[Stored data]
━━━━━━━━━━━━━━━━━━━━━━━━━━━━━━
-- ==== Sys2Proof/Laws/State.lean ====
section
/-!
SUPPORT. Laws of the named updates of the state: what each leaves unchanged, and reading an entry after writing it.
-/
namespace Sys2Proof.Machine

variable (s : State)

/-! `modPort` changes `link` alone. -/

@[simp] theorem modPort_pending (p : Nat) (f : Port → Port) : (modPort p f s).pending = s.pending := rfl
@[simp] theorem modPort_variant (p : Nat) (f : Port → Port) : (modPort p f s).variant = s.variant := rfl
@[simp] theorem modPort_ring (p : Nat) (f : Port → Port) : (modPort p f s).ring = s.ring := rfl
@[simp] theorem modPort_clock (p : Nat) (f : Port → Port) : (modPort p f s).clock = s.clock := rfl
@[simp] theorem modPort_ran (p : Nat) (f : Port → Port) : (modPort p f s).ran = s.ran := rfl
@[simp] theorem modPort_freeCtr (p : Nat) (f : Port → Port) : (modPort p f s).freeCtr = s.freeCtr := rfl
@[simp] theorem modPort_items (p : Nat) (f : Port → Port) : (modPort p f s).items = s.items := rfl
@[simp] theorem modPort_tim (p : Nat) (f : Port → Port) : (modPort p f s).tim = s.tim := rfl
@[simp] theorem modPort_host (p : Nat) (f : Port → Port) : (modPort p f s).host = s.host := rfl
@[simp] theorem modPort_lko (p : Nat) (f : Port → Port) : (modPort p f s).lko = s.lko := rfl
@[simp] theorem modPort_md (p : Nat) (f : Port → Port) : (modPort p f s).md = s.md := rfl
@[simp] theorem modPort_cmp (p : Nat) (f : Port → Port) : (modPort p f s).cmp = s.cmp := rfl
@[simp] theorem modPort_trust (p : Nat) (f : Port → Port) : (modPort p f s).trust = s.trust := rfl
@[simp] theorem modPort_par (p : Nat) (f : Port → Port) : (modPort p f s).par = s.par := rfl
@[simp] theorem modPort_cut (p : Nat) (f : Port → Port) : (modPort p f s).cut = s.cut := rfl
@[simp] theorem modPort_em (p : Nat) (f : Port → Port) : (modPort p f s).em = s.em := rfl
@[simp] theorem modPort_grv (p : Nat) (f : Port → Port) : (modPort p f s).grv = s.grv := rfl
@[simp] theorem modPort_lnd (p : Nat) (f : Port → Port) : (modPort p f s).lnd = s.lnd := rfl
@[simp] theorem modPort_buf (p : Nat) (f : Port → Port) : (modPort p f s).buf = s.buf := rfl
@[simp] theorem modPort_krf (p : Nat) (f : Port → Port) : (modPort p f s).krf = s.krf := rfl
@[simp] theorem modPort_sch (p : Nat) (f : Port → Port) : (modPort p f s).sch = s.sch := rfl
@[simp] theorem modPort_dram (p : Nat) (f : Port → Port) : (modPort p f s).dram = s.dram := rfl
@[simp] theorem modPort_cap (p : Nat) (f : Port → Port) : (modPort p f s).cap = s.cap := rfl
@[simp] theorem modPort_ctr (p : Nat) (f : Port → Port) : (modPort p f s).ctr = s.ctr := rfl
@[simp] theorem modPort_pair (p : Nat) (f : Port → Port) : (modPort p f s).pair = s.pair := rfl
@[simp] theorem modPort_pwr (p : Nat) (f : Port → Port) : (modPort p f s).pwr = s.pwr := rfl
@[simp] theorem modPort_saved (p : Nat) (f : Port → Port) : (modPort p f s).saved = s.saved := rfl
@[simp] theorem modPort_snap (p : Nat) (f : Port → Port) : (modPort p f s).snap = s.snap := rfl
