/-! `windowCount` changes `lko ctr host` alone. -/

@[simp] theorem windowCount_pending (u a b : Nat) : (windowCount u a b s).pending = s.pending := by
  simp only [windowCount]; split <;> simp
@[simp] theorem windowCount_variant (u a b : Nat) : (windowCount u a b s).variant = s.variant := by
  simp only [windowCount]; split <;> simp
@[simp] theorem windowCount_ring (u a b : Nat) : (windowCount u a b s).ring = s.ring := by
  simp only [windowCount]; split <;> simp
@[simp] theorem windowCount_clock (u a b : Nat) : (windowCount u a b s).clock = s.clock := by
  simp only [windowCount]; split <;> simp
@[simp] theorem windowCount_ran (u a b : Nat) : (windowCount u a b s).ran = s.ran := by
  simp only [windowCount]; split <;> simp
@[simp] theorem windowCount_freeCtr (u a b : Nat) : (windowCount u a b s).freeCtr = s.freeCtr := by
  simp only [windowCount]; split <;> simp
@[simp] theorem windowCount_items (u a b : Nat) : (windowCount u a b s).items = s.items := by
  simp only [windowCount]; split <;> simp
@[simp] theorem windowCount_tim (u a b : Nat) : (windowCount u a b s).tim = s.tim := by
  simp only [windowCount]; split <;> simp
@[simp] theorem windowCount_md (u a b : Nat) : (windowCount u a b s).md = s.md := by
  simp only [windowCount]; split <;> simp
@[simp] theorem windowCount_cmp (u a b : Nat) : (windowCount u a b s).cmp = s.cmp := by
  simp only [windowCount]; split <;> simp
@[simp] theorem windowCount_trust (u a b : Nat) : (windowCount u a b s).trust = s.trust := by
  simp only [windowCount]; split <;> simp
@[simp] theorem windowCount_link (u a b : Nat) : (windowCount u a b s).link = s.link := by
  simp only [windowCount]; split <;> simp
@[simp] theorem windowCount_par (u a b : Nat) : (windowCount u a b s).par = s.par := by
  simp only [windowCount]; split <;> simp
@[simp] theorem windowCount_cut (u a b : Nat) : (windowCount u a b s).cut = s.cut := by
  simp only [windowCount]; split <;> simp
@[simp] theorem windowCount_em (u a b : Nat) : (windowCount u a b s).em = s.em := by
  simp only [windowCount]; split <;> simp
@[simp] theorem windowCount_grv (u a b : Nat) : (windowCount u a b s).grv = s.grv := by
  simp only [windowCount]; split <;> simp
@[simp] theorem windowCount_lnd (u a b : Nat) : (windowCount u a b s).lnd = s.lnd := by
  simp only [windowCount]; split <;> simp
@[simp] theorem windowCount_buf (u a b : Nat) : (windowCount u a b s).buf = s.buf := by
  simp only [windowCount]; split <;> simp
@[simp] theorem windowCount_krf (u a b : Nat) : (windowCount u a b s).krf = s.krf := by
  simp only [windowCount]; split <;> simp
@[simp] theorem windowCount_sch (u a b : Nat) : (windowCount u a b s).sch = s.sch := by
  simp only [windowCount]; split <;> simp
@[simp] theorem windowCount_dram (u a b : Nat) : (windowCount u a b s).dram = s.dram := by
  simp only [windowCount]; split <;> simp
@[simp] theorem windowCount_cap (u a b : Nat) : (windowCount u a b s).cap = s.cap := by
  simp only [windowCount]; split <;> simp
@[simp] theorem windowCount_pair (u a b : Nat) : (windowCount u a b s).pair = s.pair := by
  simp only [windowCount]; split <;> simp
@[simp] theorem windowCount_pwr (u a b : Nat) : (windowCount u a b s).pwr = s.pwr := by
  simp only [windowCount]; split <;> simp
@[simp] theorem windowCount_saved (u a b : Nat) : (windowCount u a b s).saved = s.saved := by
  simp only [windowCount]; split <;> simp
@[simp] theorem windowCount_snap (u a b : Nat) : (windowCount u a b s).snap = s.snap := by
  simp only [windowCount]; split <;> simp
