/-- The engine that starts a copy at its action's entry (R222). -/
def startedEng (c : Copy) (s : State) : Eng :=
  { phase := 1, copy := some c, disp := nowClk s, upc := actEntry (copyAct s c), bytes := c.fi.bytes }

/-- Engine `e` takes the head of the dispatch queue. -/
def started (p e : Nat) (c : Copy) (s : State) : State :=
  let t := setEng p e (startedEng c s) (cnt .krfRoutines (stCid c.fi.stamp) 0 1 (takeHead p c s))
  releaseHeld p (blaze c.fi.stamp c.fi.pos 8 c.port c.cls (uEgress p) e 1 p
    (progEvt (uEgress p) 0x20 (stCid c.fi.stamp) (2 ^ c.cls) 1 (ctrMax .krfPeakBusy p 0 (busyCount t p) t)))

theorem headErrs_nil (s : State) : headErrs [] s = s := rfl

theorem nowClk_takeHead (p : Nat) (c : Copy) (s : State) : nowClk (takeHead p c s) = nowClk s := rfl

/-- A head read without errors bypasses the engines, waits, or goes to the lowest idle engine (R218, R222). -/
theorem kerfDispatch_clean {p clk : Nat} {s : State} {c : Copy} (hr : tget [] s.krf.ready (k1 p) = [])
    (h : dispatchHead { s with clock := clk } p = some c) (hb : storesBad s c [] = []) :
    let u : State := { s with clock := clk }
    kerfDispatch p clk [] [] s = if actEntry (copyAct s c) = 0 then bypassed p c u
      else match idleEngine u p with | none => u | some e => started p e c u := by
  intro u
  have henter : enterDue p u = u := enterDue_idle hr
  have hbad : storesBad u c [] = [] := hb
  unfold kerfDispatch
  dsimp only
  rw [henter, h]
  simp only [hbad, List.any_nil, List.isEmpty_nil, Bool.not_true, Bool.or_false, Bool.false_eq_true, if_false, headErrs_nil,
    nowClk_takeHead]
  refine if_congr Iff.rfl rfl ?_
  change (match idleEngine u p with | none => _ | some e => _) = _
  cases idleEngine u p with
  | none => rfl
  | some e => rfl

/-- What leaves the engines (R220) or is released behind a dispatch changes no engine and no count of dispatch. -/
theorem engView_bypassed (p : Nat) (c : Copy) (s : State) :
    engView (bypassed p c s) = engView (cnt .krfBypass (stCid c.fi.stamp) 0 1 s) := by
  unfold bypassed leaveKerf
  dsimp only
  rw [engView_releaseHeld, engView_settle]
  exact engView_blaze _ _ _ _ _ _ _ _ _ _

theorem engView_started (p e : Nat) (c : Copy) (s : State) :
    engView (started p e c s) = engView (setEng p e (startedEng c s) (cnt .krfRoutines (stCid c.fi.stamp) 0 1 s)) := by
  unfold started
  dsimp only
  rw [engView_releaseHeld, engView_blaze, engView_progEvt, engView_ctrMax _ _ _ _ (by decide) (by decide)]
  rfl

/-- A copy without a routine takes no engine and is counted (R222). -/
theorem bypassed_spec (p : Nat) (c : Copy) (s : State) :
    (∀ d, engOf (bypassed p c s) p d = engOf s p d) ∧
      ctrGet (bypassed p c s) .krfBypass (stCid c.fi.stamp) 0 = (ctrGet s .krfBypass (stCid c.fi.stamp) 0 + 1) % 2 ^ 64 := by
  have h := engView_bypassed p c s
  exact ⟨fun d => engOf_of_engView h p d, (bypass_of_engView h _).trans (ctrGet_cnt_self _ _ _ _ _ (by decide))⟩
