-- ==== Sys2Proof/Decode.lean ====
section
/-! DEFINITION. The decoder, total on any bytes, and the encoder (R243 to R251).
A word that matches a row of the opcode table in every bit the row fixes decodes to that row's
instruction, whatever its sub-fields hold; `Instr.wf` refuses the sub-field values that R250 makes
trap. A word of no row is rejected by name. -/

namespace Sys2Proof

/-- Why bytes hold no instruction. -/
inductive Reject where
  /-- Fewer than four bytes. -/
  | noWord
  /-- A major that R249 leaves reserved. -/
  | reservedMajor
  /-- A function, mode or unused field that no row of the major allows (R250). -/
  | reservedForm
  deriving DecidableEq, Repr

/-- A register field. -/
def regOf (n : Nat) : Reg := Fin.ofNat 32 n

/-- A one-bit field. -/
def boolOf (n : Nat) : Bool := n % 2 == 1

noncomputable section

/-- Major 0x00 (R249). -/
def decIll (n : Nat) : Option Instr :=
  some (.ill (.ofNat _ (bits n 25 0)))

/-- Major 0x3F (R249). -/
def decIll3f (n : Nat) : Option Instr :=
  some (.ill3f (.ofNat _ (bits n 25 0)))

/-- Major 0x01 (R249). -/
def decAlu (n : Nat) : Option Instr :=
  if bits n 6 0 = 0 then some (.aluAdd (regOf (bits n 25 21)) (regOf (bits n 20 16)) (regOf (bits n 15 11)) (Ty.ofCode (bits n 10 7))) else
  if bits n 6 0 = 1 then some (.aluSub (regOf (bits n 25 21)) (regOf (bits n 20 16)) (regOf (bits n 15 11)) (Ty.ofCode (bits n 10 7))) else
  if bits n 6 0 = 2 then some (.aluAdds (regOf (bits n 25 21)) (regOf (bits n 20 16)) (regOf (bits n 15 11)) (Ty.ofCode (bits n 10 7))) else
  if bits n 6 0 = 3 then some (.aluSubs (regOf (bits n 25 21)) (regOf (bits n 20 16)) (regOf (bits n 15 11)) (Ty.ofCode (bits n 10 7))) else
  if bits n 6 0 = 4 then some (.aluMul (regOf (bits n 25 21)) (regOf (bits n 20 16)) (regOf (bits n 15 11)) (Ty.ofCode (bits n 10 7))) else
  if bits n 6 0 = 5 then some (.aluMulh (regOf (bits n 25 21)) (regOf (bits n 20 16)) (regOf (bits n 15 11)) (Ty.ofCode (bits n 10 7))) else
  if bits n 6 0 = 6 then some (.aluDiv (regOf (bits n 25 21)) (regOf (bits n 20 16)) (regOf (bits n 15 11)) (Ty.ofCode (bits n 10 7))) else
  if bits n 6 0 = 7 then some (.aluRem (regOf (bits n 25 21)) (regOf (bits n 20 16)) (regOf (bits n 15 11)) (Ty.ofCode (bits n 10 7))) else
  if bits n 6 0 = 8 then some (.aluAnd (regOf (bits n 25 21)) (regOf (bits n 20 16)) (regOf (bits n 15 11)) (Ty.ofCode (bits n 10 7))) else
  if bits n 6 0 = 9 then some (.aluOr (regOf (bits n 25 21)) (regOf (bits n 20 16)) (regOf (bits n 15 11)) (Ty.ofCode (bits n 10 7))) else
  if bits n 6 0 = 0xa then some (.aluXor (regOf (bits n 25 21)) (regOf (bits n 20 16)) (regOf (bits n 15 11)) (Ty.ofCode (bits n 10 7))) else
  if bits n 6 0 = 0xb then some (.aluAndn (regOf (bits n 25 21)) (regOf (bits n 20 16)) (regOf (bits n 15 11)) (Ty.ofCode (bits n 10 7))) else
  if bits n 6 0 = 0xc then some (.aluShl (regOf (bits n 25 21)) (regOf (bits n 20 16)) (regOf (bits n 15 11)) (Ty.ofCode (bits n 10 7))) else
  if bits n 6 0 = 0xd then some (.aluShr (regOf (bits n 25 21)) (regOf (bits n 20 16)) (regOf (bits n 15 11)) (Ty.ofCode (bits n 10 7))) else
  if bits n 6 0 = 0xe then some (.aluMin (regOf (bits n 25 21)) (regOf (bits n 20 16)) (regOf (bits n 15 11)) (Ty.ofCode (bits n 10 7))) else
  if bits n 6 0 = 0xf then some (.aluMax (regOf (bits n 25 21)) (regOf (bits n 20 16)) (regOf (bits n 15 11)) (Ty.ofCode (bits n 10 7))) else
  if bits n 6 0 = 0x10 then some (.aluSlt (regOf (bits n 25 21)) (regOf (bits n 20 16)) (regOf (bits n 15 11)) (Ty.ofCode (bits n 10 7))) else
  if bits n 6 0 = 0x11 then some (.aluSeq (regOf (bits n 25 21)) (regOf (bits n 20 16)) (regOf (bits n 15 11)) (Ty.ofCode (bits n 10 7))) else
  if bits n 6 0 = 0x12 ∧ bits n 15 11 = 0 then some (.aluPcnt (regOf (bits n 25 21)) (regOf (bits n 20 16)) (Ty.ofCode (bits n 10 7))) else
  if bits n 6 0 = 0x13 ∧ bits n 15 11 = 0 then some (.aluClz (regOf (bits n 25 21)) (regOf (bits n 20 16)) (Ty.ofCode (bits n 10 7))) else
  if bits n 6 0 = 0x14 ∧ bits n 15 11 = 0 then some (.aluCtz (regOf (bits n 25 21)) (regOf (bits n 20 16)) (Ty.ofCode (bits n 10 7))) else
  none

/-- Major 0x02 (R249). -/
def decAlui (n : Nat) : Option Instr :=
  if bits n 15 12 = 0 then some (.aluiAdd (regOf (bits n 25 21)) (regOf (bits n 20 16)) (.ofNat _ (bits n 11 0))) else
  if bits n 15 12 = 1 then some (.aluiAnd (regOf (bits n 25 21)) (regOf (bits n 20 16)) (.ofNat _ (bits n 11 0))) else
  if bits n 15 12 = 2 then some (.aluiOr (regOf (bits n 25 21)) (regOf (bits n 20 16)) (.ofNat _ (bits n 11 0))) else
  if bits n 15 12 = 3 then some (.aluiXor (regOf (bits n 25 21)) (regOf (bits n 20 16)) (.ofNat _ (bits n 11 0))) else
  if bits n 15 6 = 0x100 then some (.aluiShl (regOf (bits n 25 21)) (regOf (bits n 20 16)) (.ofNat _ (bits n 5 0))) else
  if bits n 15 6 = 0x140 then some (.aluiShr (regOf (bits n 25 21)) (regOf (bits n 20 16)) (.ofNat _ (bits n 5 0))) else
  if bits n 15 6 = 0x180 then some (.aluiSra (regOf (bits n 25 21)) (regOf (bits n 20 16)) (.ofNat _ (bits n 5 0))) else
  if bits n 15 12 = 7 then some (.aluiSlt (regOf (bits n 25 21)) (regOf (bits n 20 16)) (.ofNat _ (bits n 11 0))) else
  if bits n 15 12 = 8 then some (.aluiSltu (regOf (bits n 25 21)) (regOf (bits n 20 16)) (.ofNat _ (bits n 11 0))) else
  none
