/-- A compute die. -/
structure Die where
  /-- Power grant: 0 VLMAX, 1 half, 2 a quarter; consecutive samples above 95 % and below 80 % (R183). -/
  grant : Nat := 0
  above : Nat := 0
  below : Nat := 0
  /-- The permit pool (R186 to R188). -/
  permits : Nat := 64
  lock  : Bool := false
  lowc  : Nat := 0xF
  /-- Clusters above 1.0 GHz in this interval, and clusters in a free interval, as masks. -/
  hot   : Nat := 0
  free  : Nat := 0
  /-- The last four die-barrier phases, newest first: the cluster of the last arrival (R391); and how many
  completed since the pool last stood above 16 (R187, R440). -/
  record : List Nat := []
  since : Nat := 0
  /-- Die barriers by number (R390). -/
  bars  : Table Barrier := []
  /-- Class queues 0 to 3: task numbers, head first (R172). -/
  queues : Table (List Nat) := []
  fenced : Bool := false
  /-- The temperature is above the fused ceiling; it has fallen 5 °C below (R184). -/
  tooHot : Bool := false
  cooled : Bool := false
  /-- Ticks: the last governor sample (R183), the last thermal step or crossing (R184), the last interval end (R186). -/
  sampled : Nat := 0
  stepped : Nat := 0
  interval : Nat := 0
  /-- By class, the head that waits for exits and the tick since when (R175). -/
  heads : Table (Nat × Nat) := []
  deriving DecidableEq, Repr

/-- A cluster's clock as the permit pool set it and its thermal ceiling, as boost.STEP codes (R184, R185, R187). -/
structure Cluster where
  want : Nat := 2
  ceil : Nat := 0
  deriving DecidableEq, Repr

/-- What a task keeps from its spawn (R262, R443). -/
structure Start where
  ptbase : Word := 0
  tvecS  : Word := 0
  tvecU  : Word := 0
  fpctl  : Word := 0
  srkey  : Nat := 0
  pmode  : Nat := 0
  boost  : Nat := 0
  vlcap  : Nat := 0x800
  filltab : Word := 0
  array  : Bool := false
  spawnMin : Nat := 0
  /-- Where the launch record lies: a virtual address, for the tasks this one spawns. -/
  launch : Word := 0
  supervisor : Bool := false
  deriving DecidableEq, Repr

/-- The states of a task (R169). -/
inductive TaskState where
  | pending | ready | running | saved | exited | killed
  deriving DecidableEq, Repr

/-- What pre-emption saves of one gang-core (R176, R204). -/
structure SavedCore where
  /-- The core it ran on. -/
  at_   : Nat := 0
  harts : List (Nat × Hart)
  core  : Core
  deriving DecidableEq, Repr

/-- A task (R168, R169): the descriptor's virtual and device physical address, and the values placement
reads from it. -/
structure Task where
  desc   : Word
  phys   : Nat
  enc    : Bool
  part   : Nat
  die    : Nat
  cls    : Nat
  cores  : Nat
  nv     : Nat
  nh     : Nat
  np     : Nat
  entry  : Word
  arg    : Word
  future : Word
  start  : Start
  st     : TaskState
  saved  : List SavedCore := []
  /-- The tick of the request that stopped it last (R177). -/
  stopAt : Nat := 0
  deriving DecidableEq, Repr

/-- A placed gang (R142, R146): its task, its cores in gang order, its shape, its cluster barriers, the
harts that have exited, and its number in the order of placements (R175). -/
structure Gang where
  task   : Nat
  cores  : List Nat
  part   : Nat
  cls    : Nat
  nv     : Nat
  nh     : Nat
  np     : Nat
  array  : Bool
  bars   : Table Barrier := []
  placed : Nat := 0
  deriving DecidableEq, Repr

/-- A partition (R421) and its mailbox and service registers (R415 to R418). Ranges are base and length in
64 MiB units. -/
structure Partition where
  live    : Bool := false
  clusters : Nat := 0
  ranges  : List (Nat × Nat) := []
  ports   : Nat := 0
  root2   : Nat := 0
  spawnGrant : Nat := 0
  pattBase : Nat := 0
  pattCount : Nat := 0
  barBase : Nat := 0
  barCount : Nat := 0
  mbhead  : Nat := 0
  mbtail  : Nat := 0
  mbdrop  : Bool := false
  mbbase  : Nat := 0
  mbheld  : List (List Byte) := []
  winbase : Nat := 0
  energyHi : Nat := 0
  dmbase  : Nat := 0
  dmhead  : Nat := 0
  dmtail  : Nat := 0
  dmdrop  : Bool := false
  dmheld  : List (List Byte) := []
  dmfut   : Nat := 0
  dmsince : Nat := 0
  hsctx   : Word := 0
  hstvec  : Word := 0
  hsprio  : Nat := 0
  /-- The host has enabled AtomicOp completion for the function (R78). -/
  atomicOps : Bool := false
  /-- Sectors whose tag failed, in the reset report (R220). -/
  report : List Nat := []
  /-- An uncorrectable non-fatal error stands in the function's Advanced Error Reporting log (R416). -/
  aer : Bool := false
  /-- The last value a read through the window or the link returned to the host. -/
  lastRead : Option (List Byte) := none
  deriving DecidableEq, Repr

/-- An inbound window of a fabric port (R36): a range of device physical addresses, with rights. -/
structure Window where
  base : Nat
  len  : Nat
  r : Bool
  w : Bool
  deriving DecidableEq, Repr

/-- A fabric port (R33, R36, R419): link state, generation, owning partition, up to 16 inbound windows. Its policer (R420): the rate in
requests a tick, the rate that boot loaded, the depth, what the bucket holds and since when, and the requests that wait. -/
structure Port where
  up   : Bool := true
  gen  : Nat := 0
  part : Option Nat := none
  windows : List Window := []
  rate   : Nat := 1024
  loaded : Nat := 1024
  depth  : Nat := 1024
  tokens : Nat := 1024
  since  : Nat := 0
  waiting : List Request := []
  deriving DecidableEq, Repr

/-- A pattern table entry (R72). -/
structure Pattern where
  base  : Nat := 0
  limit : Nat := 0
  pitch : Nat := 0
  cols  : Nat := 0
  esize : Nat := 0
  valid : Bool := false
  enc   : Bool := false
  digest : Nat := 0
  part  : Nat := 0
  deriving DecidableEq, Repr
━━━━━━━━━━━━━━━━━━━━━━━━━━━━━━
What this task involves:
All lines with the string "above" must be copied from the data.

Response:
  /-- Power grant: 0 VLMAX, 1 half, 2 a quarter; consecutive samples above 95 % and below 80 % (R183). -/
  above : Nat := 0
  /-- Clusters above 1.0 GHz in this interval, and clusters in a free interval, as masks. -/
  completed since the pool last stood above 16 (R187, R440). -/
  /-- The temperature is above the fused ceiling; it has fallen 5 °C below (R184). -/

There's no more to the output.